Narrated by Mary Pingayak Art Instructor: Bonnie Dillard, Kodiak High School Illustrators: Krystal Fermoyle, Kyla Fermoyle, Naomi Brown, Mary Pingayak, Tumartaq Boyscout, and Matt Atcherian Vocal Recording: Alexie Kanrilak Cup’ik Linguist: Rebecca Nayamin Story Adaptation Assistance: Jeanne Campbell An Encounter With Qamulek the Dragger is available free from the iTunes App Store here. Our We Are Alaska: Student Voices From Our Communities iPad app, produced during the first ever “QBook Slam” event at the 2012 AASB Annual Conference, has topped 2,200 downloads. The Association of Alaska School Boards’ Consortium for Digital Learning, in partnership with Kiwa Media of New Zealand and Apple, Inc., sponsored the first ever QBook Slam as part of the AASB Annual Conference November 1-4, 2012. 15 high school students and seven adult advisors from four school districts gathered in Anchorage to participate in the project. Students were tasked with creating an entire 20 page illustrated book in just 48 hours.
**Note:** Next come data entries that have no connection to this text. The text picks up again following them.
-- ==== Sys2Proof/Laws/State.lean ====
section
/-! SUPPORT. Sys2Proof/Laws/State.lean: what the plain updates of the state leave as it was, one lemma for each update and
field. -/

namespace Sys2Proof.Machine

variable (s : State)

@[simp] theorem State.setHbm_pending (x : Hbm) : (s.setHbm x).pending = s.pending := rfl
@[simp] theorem State.setHbm_freeCtr (x : Hbm) : (s.setHbm x).freeCtr = s.freeCtr := rfl
@[simp] theorem State.setHbm_objs (x : Hbm) : (s.setHbm x).objs = s.objs := rfl
@[simp] theorem State.setHbm_cad (x : Hbm) : (s.setHbm x).cad = s.cad := rfl
@[simp] theorem State.setHbm_plans (x : Hbm) : (s.setHbm x).plans = s.plans := rfl
@[simp] theorem State.setHbm_items (x : Hbm) : (s.setHbm x).items = s.items := rfl
@[simp] theorem State.setHbm_nextItem (x : Hbm) : (s.setHbm x).nextItem = s.nextItem := rfl
@[simp] theorem State.setHbm_fm (x : Hbm) : (s.setHbm x).fm = s.fm := rfl
@[simp] theorem State.setHbm_queues (x : Hbm) : (s.setHbm x).queues = s.queues := rfl
@[simp] theorem State.setHbm_summary (x : Hbm) : (s.setHbm x).summary = s.summary := rfl
@[simp] theorem State.setHbm_pools (x : Hbm) : (s.setHbm x).pools = s.pools := rfl
@[simp] theorem State.setHbm_log (x : Hbm) : (s.setHbm x).log = s.log := rfl
@[simp] theorem State.setHbm_rcv (x : Hbm) : (s.setHbm x).rcv = s.rcv := rfl
@[simp] theorem State.setHbm_sec (x : Hbm) : (s.setHbm x).sec = s.sec := rfl
@[simp] theorem State.setHbm_dict (x : Hbm) : (s.setHbm x).dict = s.dict := rfl
@[simp] theorem State.setHbm_power (x : Hbm) : (s.setHbm x).power = s.power := rfl
@[simp] theorem State.setHbm_flash (x : Hbm) : (s.setHbm x).flash = s.flash := rfl
@[simp] theorem State.setHbm_maint (x : Hbm) : (s.setHbm x).maint = s.maint := rfl
@[simp] theorem State.setHbm_waitBeat (x : Hbm) : (s.setHbm x).waitBeat = s.waitBeat := rfl
@[simp] theorem State.setHbm_waitStep (x : Hbm) : (s.setHbm x).waitStep = s.waitStep := rfl
@[simp] theorem State.setHbm_waitReset (x : Hbm) : (s.setHbm x).waitReset = s.waitReset := rfl
@[simp] theorem State.setHbm_pins (x : Hbm) : (s.setHbm x).pins = s.pins := rfl
@[simp] theorem State.setHbm_facets (x : Hbm) : (s.setHbm x).facets = s.facets := rfl
@[simp] theorem State.setHbm_spokes (x : Hbm) : (s.setHbm x).spokes = s.spokes := rfl
@[simp] theorem State.setHbm_hup (x : Hbm) : (s.setHbm x).hup = s.hup := rfl
@[simp] theorem State.setHbm_fab (x : Hbm) : (s.setHbm x).fab = s.fab := rfl
@[simp] theorem State.setHbm_maps (x : Hbm) : (s.setHbm x).maps = s.maps := rfl
@[simp] theorem State.setHbm_router (x : Hbm) : (s.setHbm x).router = s.router := rfl
@[simp] theorem State.setHbm_outgoing (x : Hbm) : (s.setHbm x).outgoing = s.outgoing := rfl
@[simp] theorem State.setHbm_coll (x : Hbm) : (s.setHbm x).coll = s.coll := rfl
@[simp] theorem State.setHbm_slotSerial (x : Hbm) : (s.setHbm x).slotSerial = s.slotSerial := rfl
@[simp] theorem State.setHbm_out (x : Hbm) : (s.setHbm x).out = s.out := rfl
@[simp] theorem State.setHbm_hbm (x : Hbm) : (s.setHbm x).hbm = x := rfl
With an overall theme of “We Are Alaska”, each district team worked collaboratively to create a storyline representative of their communities through the telling of a local story or myth. Teams were each allotted five pages to present their story in 100 words or less, illustrate the pages, and record story narration and sound effects. Finished files were sent electronically to New Zealand where Kiwa Media developers constructed the digital book overnight. The next day, We Are Alaska was presented as part of Kiwa Media founder and Managing Director Rhonda Kite’s keynote address to the AASB conference. The QBook Slam project offered students a unique opportunity to participate in the emerging field of digital publishing through the hands-on production of a digital book from start to finish. Student participants and supporting adults who helped create We Are Alaska included: Northwest Arctic School District Students: Zeanna Saggauraq Savok, Mary Tatqavin Lie, Nancy Qayaiyaq Stein, Kaycee Ulagnaq Smith




Adults: Raymond Woods, Bicultural Coordinator; Jeri Eck, Art Teacher Kodiak Island Borough School District Students: Taylor Heflin, Kate Jacobson, Yuto Okhi, Dong Yu Adults: Vickie Kelly, CIO; Bonnie Dillard, Art Teacher Lower Kuskokwim School District Students: Panigkaq Andrew, Angilan Charlie, Tunucuk Tunucuk Adults: Vicki Nechodomu, Technology Specialist; Tommy Bayayok, Technology Specialist Students: Krystal Fermoyle, Kyla Fermoyle, Mary Pingayak, Phoenix Chayalkun Adults: Matt Good, Principal; Rebecca Nayamin, Cup’ik Instructor We Are Alaska is available free from the iTunes App Store here. The first digital book ever created in the Alutiiq language was unveiled at the 2012 AASB Annual Conference. The book, Milly, Molly and I Love You, was a collaboration between AASB, Kiwa Digital of New Zealand and the Native Village of Afognak on Kodiak Island. Several more Alutiiq language digital story books are currently in production and are scheduled for release this year.